The Concert EJB will have a CMR field to set and get a reference to a Venue object. In contrast, the Venue object will not have a CMR field. When a new concert is scheduled, the venue likely needs to be known at this time. In other words, when you create a Concert object, the reference to the Venue object should be set as part of the create procedure, as is shown in the following example:

abstract public class ConcertBean extends GenericEntityBean implements EntityBean
{
   ...

   public Integer ejbCreate(String bandName, Venue theVenue) {
       setBandName(bandName);
       return null;
   }
	
   public void ejbPostCreate(String bandName, Venue theVenue) {
       setVenue(theVenue);
   }

   ...

Notice that ejbCreate sets the name of the performing band, while the reference to the Venue object is set in the corresponding ejbPostCreate method. References must by design always be set in the ejbPostCreate method, because the primary key(s) needed to set the reference may not be available yet until after creation of the object.

Cascade deletions will most likely not make sense for this relationship. That is, removing one concert should not lead to the destruction of the venue, as many other concerts are scheduled for this venue.

With respect to persistent storage of this relationship, the only possible implementation is for the Concert table to have a foreign key column holding the primary value of the venue.

Note. WebLogic at present doesn't support the use of a join table to implement one-to-many relationships.


Many-to-Many, Unidirectional


In a many-to-many unidirectional relationship, object A relates to many objects B, object B relates to many objects A, there are references from each object A to its objects B, but not the other way around. An example of such a relationship is between concertgoers and concerts. A concertgoer will attend many concerts, each concerts will attract many concertgoers, given a concertgoer you might want to know the concerts he/she attended, but given a concert you likely don't want to know the particular concertgoers that were attending it.

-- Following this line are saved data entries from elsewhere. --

-- ==== Sys2Proof/Laws/GoodResets.lean ====
section
/-! SUPPORT. What the operations of Machine/Resets.lean keep: one lemma each (Laws/GoodBase.lean). -/

namespace Sys2Proof.Machine
open Sys2Proof

-- One proof at a time: proofs checked side by side take a stack each.
set_option Elab.async false

theorem HostSt.kept_mem (h : HostSt) (pcie : Bool) (strap : Nat) : (h.kept pcie strap).mem = h.mem := by
  unfold HostSt.kept; split <;> rfl

theorem BootSt.kept_keys (b : BootSt) (lost : Bool) (k : Nat) :
    cget [] (b.kept lost).keys k = cget [] b.keys k ∨ cget [] (b.kept lost).keys k = [] := by
  have hf : ∀ c : Cells (List Byte),
      cget [] (c.filter fun e => !(decide (4 ≤ e.1 ∧ e.1 < 8))) k = cget [] c k ∨
        cget [] (c.filter fun e => !(decide (4 ≤ e.1 ∧ e.1 < 8))) k = [] := by
    intro c
    by_cases hk : 4 ≤ k ∧ k < 8
    · right
      induction c with
      | nil => rfl
      | cons e c ih =>
        by_cases he : 4 ≤ e.1 ∧ e.1 < 8
        · simp [List.filter, he]; simpa using ih
        · have : e.1 ≠ k := by rintro rfl; exact he hk
          simp only [List.filter, he, decide_false, Bool.not_false, cget, this, if_false]; exact ih
    · left
      induction c with
      | nil => rfl
      | cons e c ih =>
        by_cases he : 4 ≤ e.1 ∧ e.1 < 8
        · have : e.1 ≠ k := by rintro rfl; exact hk he
          simp only [List.filter, he, and_self, decide_true, Bool.not_true, cget, this, if_false]; exact ih
        · simp only [List.filter, he, decide_false, Bool.not_false, cget]; rw [ih]
  unfold BootSt.kept
  cases lost
  · exact Or.inl rfl
  · exact hf b.keys

theorem State.wholeReset_good {κ : Kept} (s : State) (cause nonce : Nat) (por pcie : Bool) (strap gpio : Nat)
    (hg : Good κ s) (f_hbm : κ.hbm = none) (f_spm : κ.spm = none)
    (f_plots : κ.plots = none) (f_cmd : κ.cmd = none) (f_id : κ.id = none)
    (f_tm : κ.tm = none) (f_res : κ.res = none) (f_img : κ.img = none) : Good κ (State.wholeReset s cause nonce por pcie strap gpio) := by
  unfold State.wholeReset
  have hm := hg.wf.2.2.2.1
  have h0 : ∀ (b : BootSt) (f : FurMem) (w : PwrSt) (v : SvcSt), b.window = [] → v.locked = (s.boot.lifecycle == 2) →
      b.fusedMin = s.boot.fusedMin →
      (∀ k, cget [] b.keys k = cget [] s.boot.keys k ∨ cget [] b.keys k = []) →
      (b.lifecycle, b.grade20, b.dieRev, b.fusedOut, b.serial) =
        (s.boot.lifecycle, s.boot.grade20, s.boot.dieRev, s.boot.fusedOut, s.boot.serial) →
      Good κ { pending := s.pending, free := s.free, boot := b, host := s.host.kept pcie strap, fur := f, pwr := w, svc := v } := by
    intro b f w v hw hl hs hk hb
    simp only [Prod.mk.injEq] at hb
    refine ⟨hg.1, ?_, memWf_of rfl rfl rfl (by rw [HostSt.kept_mem]; exact hm) (by rw [hw]; rfl) rfl rfl, ?_, ?_, ?_, ?_, ?_, ?_, ?_, ?_, ?_, ?_, ?_, ?_, ?_⟩
    · rw [← hg.2]; simp only [State.fuses, hb]
    · rw [hs]; exact hg.4
    · intro hc; have := (hg.5 hc).1; rw [hl, hb.1]; simp [this]
    · intro c hc k
      rcases hk k with h | h
      · rw [h]; exact hg.6 c hc k
      · exact Or.inr h
    · intro m hm; rw [HostSt.kept_mem]; exact hg.7 m hm
    · intro m hm; rw [f_hbm] at hm; contradiction
    · intro m hm; rw [f_spm] at hm; contradiction
    · intro m hm; exact Or.inr hw
    · intro m hm; rw [f_plots] at hm; contradiction
    · intro m hm; rw [f_cmd] at hm; contradiction
    · intro m hm; rw [f_id] at hm; contradiction
    · intro m hm; rw [f_tm] at hm; contradiction
    · intro m hm; rw [f_res] at hm; contradiction
    · intro m hm; rw [f_img] at hm; contradiction
  have hb := BootSt.kept_keys s.boot (por && s.boot.vbatLost)
  have h1 := State.rnSet_good _ Reg.CRP_RST_CAUSE cause (h0
    { s.boot.kept (por && s.boot.vbatLost) with cfgReady := if pcie then s.boot.cfgReady else [] }
    { failed := if por then [] else s.fur.failed }
    { trip := s.pwr.trip && !(por && s.boot.vbatLost), d3 := if pcie then s.pwr.d3 else [], refLost := s.pwr.refLost }
    { locked := s.boot.lifecycle == 2, nonce := nonce % 2 ^ 128, fails := if por && s.boot.vbatLost then 0 else s.svc.fails,
      sensor := s.svc.sensor, alert := s.svc.alert && !s.pwr.tripped, gpio := gpio } rfl rfl rfl hb rfl)
  have h2 := good_ite (c := (por && s.boot.vbatLost) = true) (State.devInt_good _ 0xf (State.setBit_good _ Reg.SOW_KEY_STAT 8 h1)) h1
  exact good_ite (good_updFt (State.devInt_good _ _ (State.setBit_good _ _ _ h2))) h2

theorem State.devResetWrite_good {κ : Kept} (s : State) (fn v nonce : Nat) (r : RegRow) (hg : Good κ s) (f_hbm :
    κ.hbm = none) (f_spm : κ.spm = none) (f_plots : κ.plots = none) (f_cmd : κ.cmd = none) (f_id : κ.id = none) (f_tm :
    κ.tm = none) (f_res : κ.res = none) (f_img : κ.img = none) :
    Good κ (State.devResetWrite s fn v nonce r) := by
  unfold State.devResetWrite
  repeat' (first
    | with_reducible assumption | with_reducible refine good_ite ?_ ?_
    | with_reducible refine State.wholeReset_good _ _ _ _ _ _ _ ?_ f_hbm f_spm f_plots f_cmd f_id f_tm f_res f_img
    | with_reducible refine State.rsvdCheck_good _ _ _ _ ?_)

theorem State.endLinkCmds_good {κ : Kept} (s : State) (ids : List Nat) (hg : Good κ s) :
    Good κ (State.endLinkCmds s ids) := by
  unfold State.endLinkCmds
  repeat' (first
    | with_reducible assumption | with_reducible refine good_ite ?_ ?_
    | with_reducible refine State.endTraining_good _ _ ?_ | with_reducible refine State.endTest_good _ _ _ ?_
    | with_reducible refine State.onPort_good _ _ _ ?_ | fail_if_no_progress with_reducible refine good_upd ?_
    | with_reducible refine good_foldl ?_ ?_ | with_reducible refine good_foldl1 ?_ ?_
    | with_reducible refine good_foldl2 ?_ ?_ | intro _)

theorem State.dropRequests_good {κ : Kept} (s : State) (ids : List Nat) (hg : Good κ s) (f_plots : κ.plots = none) :
    Good κ (State.dropRequests s ids) := by
  unfold State.dropRequests
  repeat' (first
    | with_reducible assumption | with_reducible refine State.onPlot_good _ _ _ ?_ ?_ ?_ ?_ f_plots
    | fail_if_no_progress with_reducible refine good_upd ?_ | with_reducible refine good_foldl ?_ ?_
    | with_reducible refine good_foldl1 ?_ ?_ | with_reducible refine good_foldl2 ?_ ?_ | exact Or.inr fun _ => rfl
    | exact Or.inl (by with_reducible assumption) | intro _)

theorem State.discardCmds_good {κ : Kept} (s : State) (fn : Nat) (hg : Good κ s) (f_plots : κ.plots = none) (f_cmd :
    κ.cmd = none) (f_id : κ.id = none) :
    Good κ (State.discardCmds s fn) := by
  unfold State.discardCmds
  repeat' (first
    | with_reducible assumption | with_reducible refine good_ite ?_ ?_
    | with_reducible refine State.endLinkCmds_good _ _ ?_
    | with_reducible refine State.dropRequests_good _ _ ?_ f_plots | with_reducible refine State.clrBit_good _ _ _ ?_
    | with_reducible refine State.put_good _ _ _ _ _ ?_ | with_reducible refine State.copyWr_good _ _ _ _ ?_
    | with_reducible refine State.rnSet_good _ _ _ ?_ | with_reducible refine State.fwRestart_good _ ?_ f_cmd
    | fail_if_no_progress with_reducible refine good_upd ?_
    | fail_if_no_progress with_reducible refine good_updBoot ?_
    | fail_if_no_progress with_reducible refine good_updCmd ?_ f_cmd
    | fail_if_no_progress with_reducible refine good_updBootCmd ?_ f_cmd | with_reducible refine good_foldl ?_ ?_
    | with_reducible refine good_foldl1 ?_ ?_ | with_reducible refine good_foldl2 ?_ ?_ | intro _ | (split)
    | with_reducible refine good_pair2 (by with_reducible assumption) ?_
    | with_reducible refine good_pair1 (by with_reducible assumption) ?_
    | with_reducible refine good_pair22 (by with_reducible assumption) ?_
    | with_reducible refine good_pair222 (by with_reducible assumption) ?_
    | with_reducible refine good_pair2222 (by with_reducible assumption) ?_ | (dsimp only)
    | with_reducible refine Good.setStore ?_ f_cmd f_id)

theorem State.configReset_good {κ : Kept} (s : State) (fn : Nat) (hg : Good κ s) :
    Good κ (State.configReset s fn) := by
  unfold State.configReset
  repeat' (first
    | with_reducible assumption | fail_if_no_progress with_reducible refine good_upd ?_
    | fail_if_no_progress with_reducible refine good_updHost ?_)

theorem State.resetFn_good {κ : Kept} (s : State) (fn : Nat) (hg : Good κ s) (f_hbm : κ.hbm = none) (f_spm : κ.spm =
    none) (f_plots : κ.plots = none) (f_cmd : κ.cmd = none) (f_id : κ.id = none) (f_tm : κ.tm = none) (f_res : κ.res
    = none) (f_img : κ.img = none) :
    Good κ (State.resetFn s fn) := by
  unfold State.resetFn
  repeat' (first
    | with_reducible assumption | with_reducible refine State.discardCmds_good _ _ ?_ f_plots f_cmd f_id
    | with_reducible refine State.configReset_good _ _ ?_
    | with_reducible refine State.finishAll_good _ _ _ _ _ ?_ f_cmd
    | with_reducible refine State.destroyPlot_good _ _ _ ?_ f_hbm f_spm f_plots f_cmd f_tm f_res f_img
    | with_reducible refine good_foldl ?_ ?_ | with_reducible refine good_foldl1 ?_ ?_
    | with_reducible refine good_foldl2 ?_ ?_ | intro _)

theorem State.linkReset_good {κ : Kept} (s : State) (link cause nonce : Nat) (hg : Good κ s) (f_hbm : κ.hbm = none)
    (f_spm : κ.spm = none) (f_plots : κ.plots = none) (f_cmd : κ.cmd = none) (f_id : κ.id = none) (f_tm : κ.tm =
    none) (f_res : κ.res = none) (f_img : κ.img = none) :
    Good κ (State.linkReset s link cause nonce) := by
  unfold State.linkReset
  repeat' (first
    | with_reducible assumption | with_reducible refine good_ite ?_ ?_
    | with_reducible refine State.wholeReset_good _ _ _ _ _ _ _ ?_ f_hbm f_spm f_plots f_cmd f_id f_tm f_res f_img
    | with_reducible refine State.resetFn_good _ _ ?_ f_hbm f_spm f_plots f_cmd f_id f_tm f_res f_img
    | fail_if_no_progress with_reducible refine good_upd ?_
    | fail_if_no_progress with_reducible refine good_updBoot ?_ | with_reducible refine good_foldl ?_ ?_
    | with_reducible refine good_foldl1 ?_ ?_ | with_reducible refine good_foldl2 ?_ ?_ | intro _)

theorem State.mapAcre_good {κ : Kept} (s : State) (a : Nat) (hg : Good κ s) :
    Good κ (State.mapAcre s a) := by
  unfold State.mapAcre
  repeat' (first
    | with_reducible assumption | with_reducible refine State.rnSet_good _ _ _ ?_
    | fail_if_no_progress with_reducible refine good_upd ?_)

theorem State.bootEnd_good {κ : Kept} (s : State) (hg : Good κ s) : Good κ (State.bootEnd s) :=
  ⟨hg.1, hg.2, memWf_of hg.wf.1 hg.wf.2.1 hg.wf.2.2.1 hg.wf.2.2.2.1 rfl hg.wf.2.2.2.2.2 hg.recs, hg.4, hg.5, hg.6, hg.7, hg.8, hg.9,
    fun _ _ => Or.inr rfl, hg.11, hg.12, hg.13, hg.14, hg.15, hg.16⟩

theorem State.fwRunning_good {κ : Kept} (s : State) (version svn : Nat) (hg : Good κ s) :
    Good κ (State.fwRunning s version svn) := by
  unfold State.fwRunning
  repeat' (first
    | with_reducible assumption | with_reducible refine State.bootSet_good _ _ _ ?_
    | with_reducible refine State.rnSet_good _ _ _ ?_ | with_reducible refine State.put_good _ _ _ _ _ ?_
    | with_reducible refine State.mapAcre_good _ _ ?_ | with_reducible refine State.bootEnd_good _ ?_
    | with_reducible refine State.clrBit_good _ _ _ ?_ | with_reducible refine State.sownPin_good _ ?_
    | with_reducible refine good_foldl ?_ ?_ | with_reducible refine good_foldl1 ?_ ?_
    | with_reducible refine good_foldl2 ?_ ?_ | intro _)

end Sys2Proof.Machine
end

The Concertgoers EJB will have a CMR field to set and get a collection/set of references to Concert objects. In contrast, the Concert object will not have a CMR field. As far as manipulating the CMR field, and creating and deleting the objects the CMR field references, similar design considerations apply as discussed above. Cascade deletions typically do not make sense for many-to-many relationships.

With respect to persistent storage of this relationship, a join table is used. Each record in a join table has two foreign-key columns, one holding the primary key value of a concertgoer and the other holding the primary key value of the concert (again assuming that both EJBs are defined to have one unique primary key field).


Many-to-Many, Bidirectional


In a many-to-many bidirectional relationship, object A relates to many objects B, object B relates to many objects A, there are references from each object A to its objects B as well as references from each object B to its objects A. An example of such a relationship is between a passenger and a flight. A passenger can take multiple flights, a flight is typically booked by multiple passengers, given a passenger you want to know the flights, and for a flight you want to know exactly which passengers should be on the airplane.

The Passenger EJB will have a CMR field to set and get a collection/set of references to Flight objects. The Flight EJB will have a CMR field to set and get a collection/set of references to Passenger objects. As far as manipulating the CMR field, and creating and deleting the objects the CMR field references, similar design considerations apply as discussed above. In this particular example it is possible that a passenger books a flight for several passengers at the same time. You can use the Collection/Set's addAll method to add multiple references. Also notice that bidirectionality is again assured by the EJB container, and that cascade deletions typically do not make sense for many-to-many relationships.

With respect to persistent storage of this relationship, a join table is used. Each record in a join table has two foreign-key columns, one holding the primary key value of a concertgoer and the other holding the primary key value of the concert (again assuming that both EJBs are defined to have one unique primary key field).